OAK PARK STATION, Südaustralien — Ermittler der Task Force Horizon durchsuchten diese Woche verwaiste Schächte, unterirdische Tunnel und eine Latrine auf Oak Park Station. Sie fanden keine Beweise, die mit dem Verschwinden von Gus Lamont, dem vierjährigen Jungen, der seit dem 27. September vermisst ist, in Verbindung stehen.

Die Suche konzentrierte sich auf das 60.000 Hektar große Grundstück in der Nähe von Yunta, an dem Gus zuletzt gesehen wurde, als er vor dem Hauptgebäude spielte. Seine Großmutter war damals im Haus, um seinen jüngeren Bruder zu betreuen, wie die Polizei berichtete.

Die Beamten untersuchten zahlreiche Gebäude und Strukturen, darunter einen abgelegenen Teil der Station und einen Wasserbehälter. Frisch aufgetragener Zement in der Latrine zog Aufmerksamkeit. Ein Kadaverhund aus Neuseeland schnüffelte nach möglichen menschlichen Überresten. Ein Polizeihubschrauber unterstützte die Suche von oben.

Keine Spuren tauchten auf. Die Ermittler wandten sich dann zu Grampus, einem Grundstück 24 Kilometer entfernt. Große Kriminalteams durchsuchten dort den Hof und das Hauptgebäude. Auch hier fand sich nichts, das mit Gus in Verbindung stand.

„Keine Beweise wurden gefunden“, stellte die Polizei nach Beendigung der Operationen an beiden Orten fest. Die Ermittler haben nicht ausgeschlossen, erneut zu Oak Park Station zurückzukehren. Die Untersuchung geht weiter.

Detective Superintendent Darren Fielke, der Leiter der Major Crime-Einheit, sprach über den ursprünglichen Zeitrahmen. Die Polizei kam schnell nach der Meldung am 27. September abends. Dennoch sagte er, es sei möglich, dass Gus noch auf dem großen Grundstück war, als die Beamten erstmals das Hauptgebäude erreichten.

„Ja, es gab eine gewisse Zeitspanne dazwischen, aber es ist möglich“, sagte Fielke zu Journalisten. „Wir arbeiten immer noch an diesem ursprünglichen Zeitrahmen.“

Dieser Zeitrahmen steht nun einer intensiven Überprüfung unter. Kommissar Grant Stevens der Polizei von Südaustralien gab am Mittwoch neue Informationen bekannt. Zwei Familienmitglieder haben die Zusammenarbeit mit den Ermittlern eingestellt.

„Gus verschwand am 27. September und wir haben immer noch keine Klarheit darüber, wo er sich befinden könnte“, sagte Stevens. „Es ist fair anzunehmen, dass noch mehr Arbeit vor uns liegt. Wie bei jeder großen Kriminaluntersuchung suchen wir nicht nach einer Lösung, bis wir sie haben.“

Stevens bestätigte, dass Gus’ Eltern weiterhin erheblich helfen. Er wies jedoch darauf hin, dass er keine Details über die beiden, die ihre Unterstützung zurückgenommen haben, preisgeben könne.
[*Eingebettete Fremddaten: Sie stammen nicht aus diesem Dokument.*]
-- ==== Sys2Proof/Machine/RegMap.lean ====
section
/-!
DEFINITION. Sys2Proof/Machine/RegMap.lean: the device's register map (R318, R320 and the field tables of every chapter).
`NAME args` is a register's device address, `NAME_FIELD args` one of its fields. The addresses and fields are those of
the tables headed by each register in the chapters of spec/.
-/
namespace Sys2Proof.Machine
open Sys2Proof

/-- One field of a register: its device address, its lowest bit and its width (R19). -/
structure Fld where
  addr : Nat
  lo : Nat
  width : Nat
  deriving DecidableEq, Repr

/-- The access codes of R20. -/
inductive Acc where
  | ro | rw | wo | w1c | rws | rwl
  deriving DecidableEq, Repr

/-- Address of offset `off` in face `f` (R320). -/
abbrev faceAt (f off : Nat) : Nat := 0x01000000 + f * 0x100000 + off
/-- Receive datapath `d` of face `f` (R320). -/
abbrev rxdAt (f d : Nat) : Nat := faceAt f (d * 0x8000)
/-- Transmit datapath `d` of face `f` (R320). -/
abbrev txdAt (f d : Nat) : Nat := faceAt f (0x50000 + d * 0x4000)
/-- Lane block of physical lane `p` of face `f` (R320). -/
abbrev laneAt (f p : Nat) : Nat := faceAt f (0xF1000 + p * 0x100)
/-- Position block `k` of face `f` (08, registers). -/
abbrev posAt (f k : Nat) : Nat := faceAt f (0xF2000 + k * 0x80)
/-- Host lane `h` (R318). -/
abbrev hostAt (h : Nat) : Nat := 0x02000000 + h / 8 * 0x10000 + h % 8 * 0x100
/-- Port table entry `n` (R318). -/
abbrev portAt (n : Nat) : Nat := 0x03000000 + n * 0x40
/-- Control block of Hewer `n`: the face Hewers at +0xC_0000, H16 in Survey, H17 in Foreman (R318, R320). -/
abbrev hwAt (n : Nat) : Nat :=
  if n < 16 then faceAt n 0xC0000 else if n = 16 then 0x002C0000 else 0x001C0000
/-- Temperature set `i` of physical lane `q` (R379). -/
abbrev setAt (q i : Nat) : Nat := 0x00201000 + q * 0x1400 + i * 0x400
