-- ==== Sys2Proof/Machine/Ops.lean ====
section
/-!
DEFINITION. Sys2Proof/Machine/Ops.lean: the named operations over registers, counters, memory words, free values and Tally
records, which every family of meanings uses.
-/
namespace Sys2Proof.Machine
open Sys2Proof

/-- The outcome of a command. -/
abbrev Out := Host.Outcome State Fault Refusal

/-- The outcome of a command whose list operand may have a length that its row does not give it. -/
def formed (ok : Bool) (t : State) : Out := if ok then .next t else .fault .illFormed

/-! ## STATUS values (R310) -/

abbrev stOk : Nat := 0
abbrev stBadVersion : Nat := 1
abbrev stAuthFail : Nat := 2
abbrev stNoAccess : Nat := 3
abbrev stDomainOff : Nat := 4
abbrev stClockOff : Nat := 5
abbrev stBusy : Nat := 6
abbrev stLimit : Nat := 7
abbrev stBadPlan : Nat := 8
abbrev stNotSusp : Nat := 9
abbrev stTimeout : Nat := 10
abbrev stPoisoned : Nat := 11
abbrev stRange : Nat := 12

/-- The state as a command that may leave actions finds it: none waits (they run before the command that left them ends). -/
def State.calm (s : State) : State := { s with defer := [] }

/-! ## Registers and counters -/

/-- The stored word of the register at an address; a register never written holds its Reset column (R22). -/
def State.reg (s : State) (a : Nat) : Word := tabGet (resetWord a) s.regs a

/-- Stores a register word. -/
def State.setReg (s : State) (a : Nat) (w : Word) : State :=
  { s with regs := tabSet (resetWord a) s.regs a w }

/-- The value of a field. -/
def State.rd (s : State) (f : Fld) : Nat := fieldGet (s.reg f.addr) f.lo f.width

/-- Sets one field; the register's other bits stay. -/
def State.wr (s : State) (f : Fld) (v : Nat) : State :=
  s.setReg f.addr (fieldSet (s.reg f.addr) f.lo f.width v)

/-- Sets several fields, in order. -/
def State.wrs (s : State) : List (Fld × Nat) → State
  | [] => s
  | (f, v) :: fs => (s.wr f v).wrs fs

/-- Counts one in a field that saturates. -/
def State.incSat (s : State) (f : Fld) : State := s.wr f (satInc f.width (s.rd f))

/-- Counts one in a field that wraps. -/
def State.incMod (s : State) (f : Fld) : State := s.wr f (s.rd f + 1)

/-- A flag. -/
def State.on (s : State) (f : Fld) : Bool := s.rd f == 1

/-- Returns every register whose address satisfies `p` to its Reset column (R445, entry D). -/
def State.dropRegs (s : State) (p : Nat → Bool) : State := { s with regs := tabDrop p s.regs }

/-- The 48-bit counter whose LO word lies at `a` (R328). -/
def State.ctr (s : State) (a : Nat) : Nat := tabGet 0 s.ctrs a

def State.setCtr (s : State) (a v : Nat) : State :=
  { s with ctrs := tabSet 0 s.ctrs a (v % 2 ^ 48) }

/-- Adds to a 48-bit counter, modulo 2^48. -/
def State.addCtr (s : State) (a n : Nat) : State := s.setCtr a (s.ctr a + n)

/-- Clears every counter whose LO address satisfies `p`. -/
def State.dropCtrs (s : State) (p : Nat → Bool) : State := { s with ctrs := tabDrop p s.ctrs }

/-! ## Free values -/

/-- The next free value. -/
def State.freeVal (s : State) : Nat := (Config.free s.freeCtr).toNat

/-- The state after a free value was taken. -/
def State.tookFree (s : State) : State := { s with freeCtr := s.freeCtr + 1 }

/-! ## When the part runs -/

/-- Core logic runs: VDD_AON is up, the Canary has not tripped, start-up has powered chip control, and the chip is not in
DEEP (R332, R360, R444). -/
def State.alive (s : State) : Bool :=
  s.powered && !s.canary && s.started && s.rd FM_CHIP_STATUS_STATE != 2

/-- An effect that happens only when `c` holds: otherwise the event cannot occur and nothing changes. -/
def guardS (c : Bool) (s : State) (f : State → State) : State := if c then f s else s

/-! ## Memory words (R398-R403) -/

/-- Key of byte or word `b` of one array's `i`-th copy (R398: ARRAY and INDEX). -/
def memKey (a i b : Nat) : Nat := (a * 256 + i) * 2 ^ 40 + b

/-- Data bytes of one check word: 4 for the (39,32) arrays, else 8 (R398). -/
def memWidth (a : Nat) : Nat := if a = 5 ∨ a = 6 then 4 else 8

/-- How many copies an array has (R398). -/
def memCopies (a : Nat) : Nat :=
  match a with
  | 1 => 16 | 2 => 1 | 3 => 18 | 4 => 18 | 5 => 16 | 6 => 16 | 7 => 1 | 8 => 2 | 9 => 1 | 10 => 16
  | 16 => 1 | 17 => 1 | 18 => 1 | 19 => 1
  | _ => 0

/-- Bytes of one copy of an array (R398). -/
def memSize (a : Nat) : Nat :=
  match a with
  | 1 => 0x280000 | 2 => 0x4000000 | 3 => 0x10000 | 4 => 0x20000 | 5 => 0x9000 | 6 => 0x2400 | 7 => 0x80000
  | 8 => 0x100000 | 9 => 0xB4000 | 10 => 0x240000
  | 16 => 2 ^ 35 | 17 => 2 ^ 35 | 18 => 2 ^ 35 | 19 => 2 ^ 35
  | _ => 0

/-- ARRAY codes that name an array (R398). -/
def memArrayOk (a : Nat) : Bool := memCopies a != 0

/-- DDR4 arrays have no valid bits (R399). -/
def isDdr (a : Nat) : Bool := decide (16 ≤ a)

def State.byte (s : State) (a i b : Nat) : Byte := tabGet 0 s.bytes (memKey a i b)
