/-- An observation block to send (R241): what its header takes from settings, how far its stamp lies behind device time and the 2^-16 ns
of it, FREQ_OFF, TRUNC, SAT, RESTART and PATH, the samples of SWAP_AT and TRIG_IDX, the number of samples and the payload. -/
structure ObsBlock where
  info : ObsMeta
  age : Nat
  frac : Nat
  freqOff : Nat
  trunc : Bool := false
  sat : Bool
  restart : Bool := false
  path : Bool
  swapAt : Option Nat := none
  trig : Option Nat := none
  samples : Nat
  payload : List Word
  deriving DecidableEq, Repr

/-- Flags of a block (R241). -/
def obsFlags (b : ObsBlock) (gap : Bool) : Nat :=
  bit gap + 2 * bit b.trunc + 4 * bit b.sat + 8 * bit b.swapAt.isSome + 16 * bit b.trig.isSome + 32 * bit b.restart + 64 * bit b.path

/-- The words of a stream's message: stream index, header with the stamp in device time, payload (R241, R242, R296). -/
def obsWords (i : Nat) (b : ObsBlock) (seq time : Nat) (gap : Bool) : List Word :=
  let m := b.info
  ([i % 256, 0x4B424F5A, m.kind + m.face * 2 ^ 8 + m.q * 2 ^ 16 + obsFlags b gap * 2 ^ 24, seq % 2 ^ 32, b.samples,
    time % 2 ^ 32, time / 2 ^ 32, b.frac + m.mode * 2 ^ 16 + m.k * 2 ^ 24, m.nco,
    b.freqOff + b.swapAt.getD 0xFFFF % 2 ^ 16 * 2 ^ 16,
    m.bank + m.format * 2 ^ 8 + b.trig.getD 0xFFFF % 2 ^ 16 * 2 ^ 16, m.gdelay, m.gen, 0, 0, 0, 0].map
      (BitVec.ofNat 32)) ++ b.payload

/-- Sends a block on a stream: a credit is spent, SEQ counts, and a gap that the stream had shows (R253). -/
def streamPut (s : State) (i : Nat) (b : ObsBlock) : State :=
  let x := s.stream i
  let port := s.rd (STREAM_STATUS_PORT i)
  let y := s.session x.session
  let msg : Msg := { port := port, session := x.session, seq := (y.map fun y => y.sent + 1).getD 0, ver := (y.map Session.ver).getD 0, op := 0,
                     flags := 4, status := 0, words := obsWords i b x.seq ((s.time + 2 ^ 64 - b.age % 2 ^ 64) % 2 ^ 64) x.gap }
  let s := s.wr (STREAM_STATUS_CREDIT i) (s.rd (STREAM_STATUS_CREDIT i) - 1)
  let s := (s.sessUpd x.session fun y => { y with sent := y.sent + 1 }).send msg
  pcCount (s.setStream i { x with seq := x.seq + 1, gap := false }) (66 + port) 3 15 1

/-- A port's transmit buffer of 1 MiB has no room for another block (R291). -/
def txFull (s : State) (port : Nat) : Bool :=
  decide (2 ^ 20 < ((s.tx.filter fun m => m.port == port).map msgBytes).sum + 4212)

/-- A live stream sends a tap block, or drops it without credit or room in the port's buffer (R253, R291). -/
def liveSend (s : State) (f i : Nat) (b : ObsBlock) : State :=
  if liveOn s i f then
    if s.rd (STREAM_STATUS_CREDIT i) = 0 ∨ txFull s (s.rd (STREAM_STATUS_PORT i)) then
      (s.incSat (STREAM_DROPS_DROPS i)).setStream i { s.stream i with gap := true }
    else streamPut s i b
  else s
Getrennt davon steht eine Großmutter vor unabhängigen Waffenbesitzvorwürfen. Josie Murray, die in Oak Park Station lebt, wird am 6. Mai vor dem Magistrates Court in Peterborough erscheinen. Die Anschuldigungen entstanden aus einer Polizeiaktion am Yunta-Hauptgebäude.

Stevens gab begrenzte Details. „Ich wurde nicht über die genauen Delikte informiert“, sagte er. „Ich nehme an, sie beziehen sich entweder auf Lagerung, Munition oder Lizenzierung.“

Laut dem Waffenrecht von Südaustralien können Polizisten in Grundstücke eindringen, die mit registrierten Waffen oder Verboten verbunden sind. Ermittlungen umfassen andere Fälle, erklärte Stevens. Lizenzinhaber müssen beweisen, dass sie einen echten Bedarf an ihren Waffen haben.

Gus’ Fall zieht intensive Aufmerksamkeit auf das abgelegene Schafstation. Task Force Horizon wurde gebildet, nachdem die ersten Suchaktionen nichts ergaben. Die Ermittler überprüfen Orte und Zeitrahmen im Zusammenhang mit Entwicklungen in der Familie. Bislang gibt es keine Festnahmen, die direkt mit dem Verschwinden des Jungen in Verbindung stehen.

Die Polizei bittet um Hinweise von allen, die Informationen haben. Das Schicksal des vierjährigen Jungen bleibt sieben Monate später immer noch ungeklärt.